Ya con el poder en la mano, Fidel se quedó a ordenar la casa propia, porque era cubano, El Che le acompañó en estas tareas los primeros años, pero luego cambió bandera y se propuso llevar la agitación a otros pueblos hermanos. De ser posible, lo dijo, llevar esta bandera a todos los pueblos sojuzgados del mundo. Por eso supimos que se lanzó al corazón del continente africano allá por el año de 1964 y luego, tras su experiencia en el Congo y tal vez en Angola, decidió trasladar el incendio al continente americano, a nuestra realidad latinoamericana. Se incrustó en el corazón de Bolivia, para incitar a otros hermanos latinos, los del sur, a alzar los pendones y a enfrentar definitivamente a los tiranos locales. En tales lides murió, en 1967.

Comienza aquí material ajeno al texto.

/-- Deliver held flits as long as the next number is there. -/
def State.deliverRun (k back vcs : Nat) : Nat → State → State
  | 0, s => s
  | n + 1, s =>
    let r := s.rx k
    let nx := tget (fun _ => 0) r.next vcs
    match r.held.find? (fun h => h.vc == vcs && h.seq == nx) with
    | none => s
    | some h => State.deliverRun k back vcs n ((s.setRx k { r with held := r.held.erase h }).deliver k back vcs nx h.flit)

/-- A codeword of a fabric pair: dropped and counted where it cannot be used, else delivered in sequence order (R171). -/
def State.pairReceive (s : State) (i j : Fin 16) (cw : List Byte) : State :=
  let k := 16 * i.val + j.val
  let back := 16 * j.val + i.val
  let r := s.rx k
  match decodeFlit cw with
  | none => s.setRx k { r with lost := r.lost + 1 }
  | some (f, _) =>
    let h := hdrOf (leNat (f.take 8))
    let s1 := s.takeCredits back h
    if h.type = 0 then s1
    else
      let vcs := h.stream % 8 * 4 + h.vc
      let d := seqDist (tget (fun _ => 0) r.next vcs) h.seq
      if d = 0 then State.deliverRun k back vcs (r.held.length) (s1.deliver k back vcs h.seq f)
      else if d < 32768 then s1.setRx k { r with held := r.held ++ [⟨vcs, h.seq, f⟩] }
      else s1

/-! ## Landing buffers -/

def LinkSt.landing (l : LinkSt) (vc : Nat) : Landing := tget (fun _ => {}) l.land vc

def LinkSt.setLanding (l : LinkSt) (vc : Nat) (b : Landing) : LinkSt := { l with land := tput (fun _ => {}) l.land vc b }

/-- The 32 bytes of a length record (R280). -/
def lengthRecord (vc lane : Nat) (p : Landed) : List Byte :=
  [1] ++ leBytes 1 vc ++ leBytes 1 p.stream ++ leBytes 1 p.status ++ leBytes 2 p.data.length ++ leBytes 2 ((p.data.length + 31) / 32) ++
  leBytes 2 p.seq ++ leBytes 1 p.src ++ leBytes 1 lane ++ leBytes 4 0 ++ leBytes 8 p.bt ++ leBytes 8 0

/-- The idle item: what a read from an empty bank returns (R279, R280). -/
def idleItem : List Byte := List.replicate 32 0

/-- Words of 32 bytes, the last padded with zeros. -/
def bankWords (d : List Byte) : List (List Byte) :=
  (List.range ((d.length + 31) / 32)).map (fun i => (((d.drop (32 * i)).take 32) ++ List.replicate 32 0).take 32)

/-- A packet as its bank holds it: the length record in its slot, then its data (R279). -/
def packetWords (vc lane : Nat) (p : Landed) : List (List Byte) := lengthRecord vc lane p :: bankWords p.data

/-- Read one word of a bank (R279). -/
def readWord : List (List Byte) → List Byte × List (List Byte)
  | [] => (idleItem, [])
  | w :: r => (w, r)

/-- Read `n` words of a bank. -/
def readWords : Nat → List (List Byte) → List Byte × List (List Byte)
  | 0, b => ([], b)
  | n + 1, b => let t := readWords n (readWord b).2; ((readWord b).1 ++ t.1, t.2)

/-- Read the next packet of a bank by its length record; nothing where the record is the idle item (R279, R280). -/
def takePacket (b : List (List Byte)) : Option (Landed × List (List Byte)) :=
  let w := (readWord b).1
  let f := fun (i n : Nat) => leNat ((w.drop i).take n)
  if f 0 1 = 0 then none
  else
    let t := readWords (f 6 2) (readWord b).2
    some (⟨f 2 1, f 3 1, f 8 2, f 10 1, f 16 8, t.1.take (f 4 2)⟩, t.2)

/-- The filling bank passes to the consumer at the end of a packet when the draining bank is empty (R279). -/
def Landing.swap (b : Landing) (vc lane : Nat) : Landing :=
  if b.part.isNone && b.drain.isEmpty then { fill := [], part := none, drain := b.fill.flatMap (packetWords vc lane) } else b

/-- Close the open packet with a status (R279). -/
def Landing.close (b : Landing) (vc lane status : Nat) : Landing :=
  match b.part with
  | some p => ({ b with fill := b.fill ++ [{ p with status := status }], part := none } : Landing).swap vc lane
  | none => b

/-- Missing sequence numbers of a virtual channel of a link are lost: the open packet is cut short and their credits
return at once (R278, R279). -/
def State.linkGap (s : State) (x vc seq : Nat) : State :=
  let r := s.rx (linkKey x)
  let d := seqDist (tget (fun _ => 0) r.next vc) seq
  if d = 0 ∨ 32768 ≤ d then s
  else
    let l := s.link x
    ((s.setLink x (l.setLanding vc ((l.landing vc).close vc (otherLane (x % 32)) 1))).setRx (linkKey x)
      { r with next := tput (fun _ => 0) r.next vc seq }).oweCredits (linkKey x) vc d

/-- One data flit landed in a bank: HEAD and SOLO open a packet, the last flit closes it; a flit with no open packet is
dropped and its credit returned (R279). -/
def State.land (s : State) (x : Nat) (h : FlitHdr) (data : List Byte) : State :=
  let l := s.link x
  let r := s.rx (linkKey x)
  let b := l.landing h.vc
  let lane := otherLane (x % 32)
  let use := s.setRx (linkKey x) { r with used := tput (fun _ => 0) r.used h.vc (tget (fun _ => 0) r.used h.vc + 1) }
  if h.type = 1 ∨ h.type = 2 then
    let b1 := { b.close h.vc lane 1 with part := some ⟨h.stream, 0, h.seq, h.src, s.bt, data⟩ }
    use.setLink x (l.setLanding h.vc (if h.type = 1 then b1.close h.vc lane 0 else b1))
  else match b.part with
    | some p =>
      let b1 : Landing := { b with part := some { p with data := p.data ++ data, bt := s.bt } }
      use.setLink x (l.setLanding h.vc (if h.type = 4 then b1.close h.vc lane 0 else b1))
    | none => s.oweCredits (linkKey x) h.vc 1

/-- A flit of a link that is not NULL: a control flit passes to the link layer and returns its credit, a data flit lands, and one without
a free credit takes the link down (R278, R279, R284). Data flits come in ACTIVE and PAUSED only. -/
def State.takeFlit (s : State) (x : Nat) (h : FlitHdr) (data : List Byte) : State :=
  let k := linkKey x
  let r := s.rx k
  let next := s.setRx k { r with next := tput (fun _ => 0) r.next h.vc ((h.seq + 1) % 65536) }
  if h.vc = 3 ∨ h.type > 4 then next.oweCredits k h.vc 1
  else if s.linkState x < 6 then s
  else if laneCredits (s.spinePort (x / 32)) h.vc ≤ tget (fun _ => 0) r.used h.vc then
    ((s.raise 0x0509 (dieIO (x / 192)) (linkData x)).linkDark x).linkSettle x
  else next.land x h data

Su experimento ha sido calificado de generoso, de visionario, en muchos casos. Pero otros ojos lo califican de descabellado, incendiario y estéril. Ciertamente han pasado ya muchos años, más de medio siglo de aquellas calenturas, cuyo núcleo racional debe fincarse en la idea clave que dictaban las condiciones extremas que guardaban las autoridades de aquellos días con nuestros pueblos. Era todo tan tenso, tan brutal, tan arbitrario, que los jóvenes no veíamos otra solución para componer el cuadro que la lucha armada. Teníamos que bornear a los que estaban en el poder con la voz de los fusiles, con el estallido de las balas. Por la fuerza, pues.

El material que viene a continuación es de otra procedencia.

/-- Flush every gateway that holds a record of a transfer stream (R317). -/
def State.flushStream (s : State) (lc st : Nat) : State :=
  (List.range 128).foldl (fun (a : State) k =>
    if (a.parcel (k / 32) (k % 32)).any (fun r => (r.own.kind == 1 || r.own.kind == 5) && r.own.a == lc && r.own.q == 5 + st) then
      a.flushParcel (k / 32) (k % 32) else a) s

/-- Place one request of an operation: in the rack as a packet on its stream, across racks as a record of a parcel
(R298, R306, R317). `kind` is the record kind it becomes. -/
def State.place1 (s : State) (q e kind : Nat) (link : Bool) (ep : Nat) (p : Pkt) (own : Own) : State :=
  if s.sameRack p.target then
    s.rackSend e { q := q, ep := ep, pkt := p, owns := [own], link := if link then s.nameLink q p.target p.addr else none,
                   lines := if reqVc p.op = 2 then [] else (List.range ((max p.len 1 + 63) / 64)).map (fun i => p.addr / 64 + i) }
  else s.addRec q ⟨p.target, kind, p.atom, p.addr, p.window, p.key, p.len, p.data, own⟩

/-! ## The pieces of a remote operation -/

/-- Whether an operation is a remote store (R73). -/
def isRemoteStore (o : Nat) : Bool := o == 7 || o == 8 || o == 9

/-- Local area of a remote operation: address form and bytes read or written (R69, R70). -/
def remoteLocal (op : EngOp) : XAddr × Nat :=
  let o := xfOp op.word
  if o = 6 ∨ o = 10 then (xaddr op.a, op.x.toNat)
  else if o = 8 then (xaddr op.b, if xfIn op.word = 7 then 16 else 8)
  else (xaddr op.b, op.x.toNat)

/-- DPA on the target device. -/
def remoteAddr (op : EngOp) : Nat :=
  match xaddr (if xfOp op.word = 6 ∨ xfOp op.word = 10 then op.b else op.a) with
  | .dpa a => a
  | _ => 0

/-- The bytes a remote store sends; BULK_PUT converts them at the source (R71). -/
def State.remoteData (s : State) (lc : Nat) (op : EngOp) : List Byte :=
  let l := remoteLocal op
  let a := l.1.dpaOf lc
  let fi := xfIn op.word
  let fo := xfOut op.word
  if xfOp op.word = 8 then s.bytes a l.2 ++ List.replicate (16 - l.2) 0
  else if fi = fo then s.bytes a l.2
  else
    let n := (convCount fi fo l.2).getD 0
    convVec fo (fun _ => .nearest) (((List.range n).map (vecElem (fun off => s.byteAt off) fi n a)).map (fun x => f32 (toF32 x)))

/-- A range cut at multiples of `m` of its address, as (offset, bytes). -/
def cutAligned (m addr : Nat) : Nat → Nat → Nat → List (Nat × Nat)
  | 0, _, _ => []
  | fuel + 1, off, n =>
    if off < n then
      let k := min (m - (addr + off) % m) (n - off)
      (off, k) :: cutAligned m addr fuel (off + k) n
    else []

/-- A range cut into pieces of `m` bytes from its start. -/
def cutFlat (m n : Nat) : List (Nat × Nat) := (List.range ((n + m - 1) / m)).map (fun i => (m * i, min m (n - m * i)))

/-- The pieces a remote operation sends, as (offset, bytes): lines, packets or records (R70, R298, R317). -/
def State.remotePieces (s : State) (dst : Nat) (op : EngOp) (n : Nat) : List (Nat × Nat) :=
  let far := !s.sameRack dst
  match xfOp op.word with
  | 6 => if far then cutAligned 4096 (remoteAddr op) (n + 1) 0 n else [(0, n)]
  | 7 => cutFlat 64 n
  | 8 => [(0, 16)]
  | 9 => cutFlat (if far then 4080 else 4096) n
  | _ => if far then cutAligned 4096 (remoteAddr op) (n + 1) 0 n else cutFlat 4096 n

/-- Packet operation code and record kind of a piece (R304, R316). -/
def remoteCode (o : Nat) (dm : Bool) : Nat × Nat :=
  match o with
  | 6 => (1, 4)
  | 7 => (2, if dm then 2 else 1)
  | 8 => (3, 3)
  | 9 => (4, 5)
  | _ => (5, 4)

/-- The dies that have a path to a target, from the die of a line on, modulo 4 (R298). -/
def State.bulkDies (s : State) (q0 dst : Nat) : List Nat := ([0, 1, 2, 3].map (fun k => (q0 + k) % 4)).filter (fun q => s.hasPath q dst)

/-- Send the next pieces of an operation in order, from the `i`-th on; `more` where others stay behind (R298, R303, R306, R317). -/
def State.sendPieces (lc st id : Nat) (op : EngOp) (data : List Byte) (tag : Nat) (more : Bool) :
    Nat → List (Nat × Nat) → State → State
  | _, [], s => s
  | i, (off, n) :: r, s =>
    let o := xfOp op.word
    let dst := sxDevice op.y
    let addr := remoteAddr op + off
    let far := !s.sameRack dst
    let bulk := o == 9 || o == 10
    let q0 := if bulk then lineHash (remoteAddr op) % 4 else s.placeLine lc (5 + st) dst (if o = 6 then remoteAddr op else addr)
    let dies := s.bulkDies q0 dst
    let q := if bulk then dies.getD (i % max dies.length 1) q0 else q0
    let rd := o == 6 || o == 10
    let code := remoteCode o (xfDm op.word)
    let pk : Pkt := { op := code.1, flags := b2n (xfDm op.word && o == 7) + 2 * b2n (bulk && r.isEmpty && !more), addr := addr,
                      window := sxWindow op.y, target := dst, key := sxKey op.y, len := n, atom := if o = 8 then xfIn op.word else 0,
                      tag := if bulk then tag else 0, data := if rd then [] else (data.drop off).take n }
    let own : Own := ⟨if o = 8 then 5 else 1, lc, 5 + st, id, off, if rd then n else 0, if far && rd then addr % 4096 else 0⟩
    State.sendPieces lc st id op data tag more (i + 1) r (s.place1 q (teStream q lc st) code.2 (!bulk) (lc / 16) pk own)

/-- Remote requests a transfer engine holds at most without acknowledgement (R72). -/
def teRequests : Nat := 2048

/-- A started operation sends what the engine's limit of requests leaves room for (R72). -/
def State.sendMore (lc st : Nat) (s : State) (id : Nat) : State :=
  let c := s.core lc
  let q := 5 + st
  match (c.running q).find? (fun r => r.id == id) with
  | none => s
  | some r =>
    let n := min (teRequests - c.remote) r.todo.length
    if n = 0 then s
    else
      let r1 := { r with todo := r.todo.drop n, sent := r.sent + n }
      let c1 := { c.setRunning q ((c.running q).map (fun x => if x.id = id then r1 else x)) with remote := c.remote + n }
      let data := if isRemoteStore (xfOp r.op.word) then s.remoteData lc r.op else []
      State.sendPieces lc st id r.op data r.tag (!r1.todo.isEmpty) r.sent (r.todo.take n) (s.setCore lc c1)

/-- Every started operation of a core sends what it may (R72). -/
def State.sendOn (s : State) (lc : Nat) : State :=
  (List.range 8).foldl (fun (a : State) st =>
    (((a.core lc).running (5 + st)).filter (fun r => !r.todo.isEmpty)).foldl (fun (b : State) r => State.sendMore lc st b r.id) a) s

/-! ## What an answer does -/

/-- An answer for a transfer operation: data is written locally, and the operation waits for one answer less
(R43, R70, R308). -/
def State.ownTe (s : State) (o : Own) (atomic : Bool) (status value : Nat) (data : List Byte) : State :=
  let c := s.core o.a
  match (c.running o.q).find? (fun r => r.id == o.id) with
  | none => s
  | some r =>
    let r1 := { r with waiting := r.waiting - 1, failed := if r.failed.isSome ∨ status = 0 then r.failed else some status }
    let c1 := { c.setRunning o.q ((c.running o.q).map (fun x => if x.id = o.id then r1 else x)) with remote := c.remote - 1 }
    let s1 := (s.setCore o.a c1).sendOn o.a
    if status ≠ 0 then s1
    else if atomic then s1.store ((xaddr r.op.b).dpaOf o.a + 16) (leBytes 8 value)
    else if o.n = 0 then s1
    else s1.store ((xaddr r.op.a).dpaOf o.a + o.off) ((data.drop o.skip).take o.n)

/-- An answer for a descriptor's remote copy (R354). -/
def State.ownDesc (s : State) (o : Own) (status : Nat) (data : List Byte) (write : Bool) : State :=
  let d : DescOp := tget (fun _ => ⟨0, 0, 0, 0⟩) s.rack.descOps o.a
  let ok := status = 0
  let d1 : DescOp := { d with left := d.left - 1, status := if d.status = 0 then status else d.status,
                              moved := if ok ∧ d.status = 0 then d.moved + o.n else d.moved }
  let s1 := { s with rack := { s.rack with descOps := tput (fun _ => ⟨0, 0, 0, 0⟩) s.rack.descOps o.a d1 } }
  if ok ∧ write then s1.store (d.base + o.off) ((data.drop o.skip).take o.n) else s1

/-- An answer for a packet of a collective (R324, R325). -/
def State.ownColl (s : State) (o : Own) (status : Nat) : State :=
  { s with rack := { s.rack with colls := s.rack.colls.map (fun c =>
      if c.id = o.id then { c with unacked := c.unacked - 1, status := if c.status = 0 then status else c.status } else c) } }

/-! ## Messages of chapter 4 -/

/-- Bytes of one bulk operation (R69, R354). -/
def bulkMax : Nat := 16777216

/-- The pieces of a remote copy: bulk operations of at most 16 MiB, each cut into packets or records, with whether a piece is the
last of its operation (R298, R317, R354). -/
def State.copyPieces (s : State) (dst addr n : Nat) (write : Bool) : List (Nat × Nat × Bool) :=
  (cutFlat bulkMax n).flatMap (fun (o : Nat × Nat) =>
    let far := !s.sameRack dst
    let ps := if far ∧ !write then cutAligned 4096 (addr + o.1) (o.2 + 1) 0 o.2
      else cutFlat (if far then 4080 else 4096) o.2
    ps.zipIdx.map (fun (p : (Nat × Nat) × Nat) => (o.1 + p.1.1, p.1.2, decide (p.2 + 1 = ps.length))))

/-- A message as the bytes of its transfer (log entry 96). -/
def msgBytes : Msg → List Byte
  | .berth _ b seq h r t => [1] ++ leBytes 2 b ++ leBytes 4 seq ++ leBytes 4 h.length ++ leBytes 4 t.length ++ h ++ t ++ r
  | .berthAck _ seq st => [2] ++ leBytes 4 seq ++ leBytes 1 st
  | .checkpointAck _ b => [3] ++ leBytes 2 b
  | .moor _ k op key seg st d => [4] ++ leBytes 1 k ++ leBytes 4 op ++ leBytes 8 key.toNat ++ leBytes 2 seg ++ leBytes 1 st ++ d
  | .moorSeg _ op seg d => [5] ++ leBytes 4 op ++ leBytes 2 seg ++ d
  | _ => []

/-- ATOM of a packet or record that carries such a message: no code of R296 (log entry 96). -/
def mailAtom : Nat := 15

def State.mailAt (s : State) (id : Nat) : Mail := tget (fun _ => {}) s.rack.mails id

def State.setMail (s : State) (id : Nat) (m : Mail) : State :=
  { s with rack := { s.rack with mails := tput (fun _ => {}) s.rack.mails id m } }

/-- The packets or records of one message go out, over the dies with a path in rotation (R136, R137, R298, R317). -/
def State.sendMail (dst id : Nat) (data : List Byte) : Nat → List (Nat × Nat × Bool) → State → State
  | _, [], s => s
  | i, (off, n, last) :: r, s =>
    let dies := s.bulkDies 0 dst
    let q := dies.getD (i % max dies.length 1) 0
    let pk : Pkt := { op := 4, flags := 2 * b2n last, addr := off, target := dst, len := n, atom := mailAtom, tag := id,
                      data := (data.drop off).take n }
    State.sendMail dst id data (i + 1) r (s.place1 q (16 * q) 5 false (12 + q) pk ⟨6, 0, 0, id, 0, 0, 0⟩)

/-- The next stage of messages goes out (R136, R141). -/
def State.nextStage (s : State) (id : Nat) (m : Mail) : State :=
  match m.rest with
  | [] => s.setMail id {}
  | ms :: r =>
    let ps := ms.map (fun d => (d, s.copyPieces m.dst 0 d.length true))
    ps.foldl (fun (t : State) x => State.sendMail m.dst id x.1 0 x.2 t)
      (s.setMail id { m with rest := r, left := (ps.map (fun x => x.2.length)).foldl (· + ·) 0 })

/-- Messages for a device in stages, each sent once the one before it has been acknowledged; the device itself takes them at once (R126,
R136, R137, R141). -/
def State.mail (s : State) (dst job a seq : Nat) (stages : List (List Msg)) : State :=
  if dst = s.device then stages.flatten.foldl State.send s
  else
    let id := s.rack.mailTag
    let m : Mail := { dst := dst, job := job, a := a, seq := seq, rest := (stages.map (List.map msgBytes)).filter (· != []) }
    ({ s with rack := { s.rack with mailTag := (id + 1) % 2 ^ 32 } } : State).nextStage id m

/-- One message for which nothing waits. -/
def State.tell (s : State) (dst : Nat) (m : Msg) : State := s.mail dst 0 0 0 [[m]]

/-- An answer for a packet of a message. -/
def State.ownMail (s : State) (o : Own) (status : Nat) : State :=
  let m := s.mailAt o.id
  s.setMail o.id { m with left := m.left - 1, status := if m.status = 0 then status else m.status }

/-- An answer for whatever a request or record belongs to. -/
def State.ownDone (s : State) (o : Own) (status value : Nat) (data : List Byte) : State :=
  match o.kind with
  | 1 => s.ownTe o false status value data
  | 5 => s.ownTe o true status value data
  | 2 => s.ownDesc o status data false
  | 4 => s.ownDesc o status data true
  | 3 => s.ownColl o status
  | 6 => s.ownMail o status
  | _ => s

/-- A request leaves its pair, which may send more. -/
def State.closeReq (s : State) (e dst seq : Nat) : State :=
  let p := s.pair e dst
  (s.setPair e dst { p with sent := p.sent.filter (fun r => r.pkt.seq != seq) }).pumpAll e dst

/-- Complete every operation of a request with one status. -/
def State.doneAll (s : State) (os : List Own) (status : Nat) : State := os.foldl (fun (a : State) o => a.ownDone o status 0 []) s

end Sys2Proof.Machine
end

Esto es lo interesante de la lección que vivimos aquellos años con la experiencia chilena. El doctor Salvador Allende abrigaba los mismos anhelos y las mismas banderas que Fidel y que el Che. Quería y buscaba, con todos los recursos a su alcance y de quienes lo seguían, implantar para los chilenos un régimen socialista, de inspiración popular, dirigido a eliminar la segregación, las injusticias y toda forma de desigualdad entre nosotros. Poner la autoridad al servicio de las mayorías, no de los oligarcas y de los atracadores, propios y extranjeros, como ha sido la norma siempre para nuestros explotados pueblos latinoamericanos y del resto del mundo.
Pero había una diferencia en sus métodos. El proponía llegar al poder, llevarle a los chilenos un poder legítimo de carácter socialista, pero por la vía pacífica. Hacer a un lado la propuesta de las armas y transitar por los cauces democráticos, los de la vía electoral. Facilitar a las mayorías que emitieran mediante el sufragio la voluntad de que su régimen implantara las medidas socialistas, marxistas, de izquierda. Los mismos objetivos políticos de toda la izquierda ya existente en el mundo, en otros países, pero por la vía de los votos, por los cánones democráticos. Y lo consiguió.
En 1970, la Unidad Popular, que fue una alianza entre todos los simpatizantes chilenos de la izquierda más un partido que se denomina demócrata y cristiano y que se parece a instituciones europeas con el mismo nombre, consiguieron la mayoría de los sufragios necesarios para escalar a los puestos de la disputa electoral. El doctor Salvador Allende llegó a ocupar la presidencia de la república chilena con la fórmula que propuso y que se convirtió en una lección única para todos los alzados de la tierra, no nada más para los insurgentes latinoamericanos, que no veíamos otra opción que la lucha armada.
Pero sucedió lo inevitable. La derecha mostrenca chilena mostró el cobre, la mala entraña que les rige y lo tiró de la silla. Ya no se esperó a reñir de nuevo en comicios contra el equipo en el poder, sino que recurrió a la brava, a la traición y dio el golpe de estado del que ahora, este once de septiembre, se conmemoran sus cincuenta años. La lección es actual, resultó perdurable. Nos debe mantener atentos, porque estas disputas se reeditan día con día en nuestros pueblos. La figura del amado presidente, Salvador Allende, se agiganta y vive entre nosotros. No habrá que olvidarlo nunca.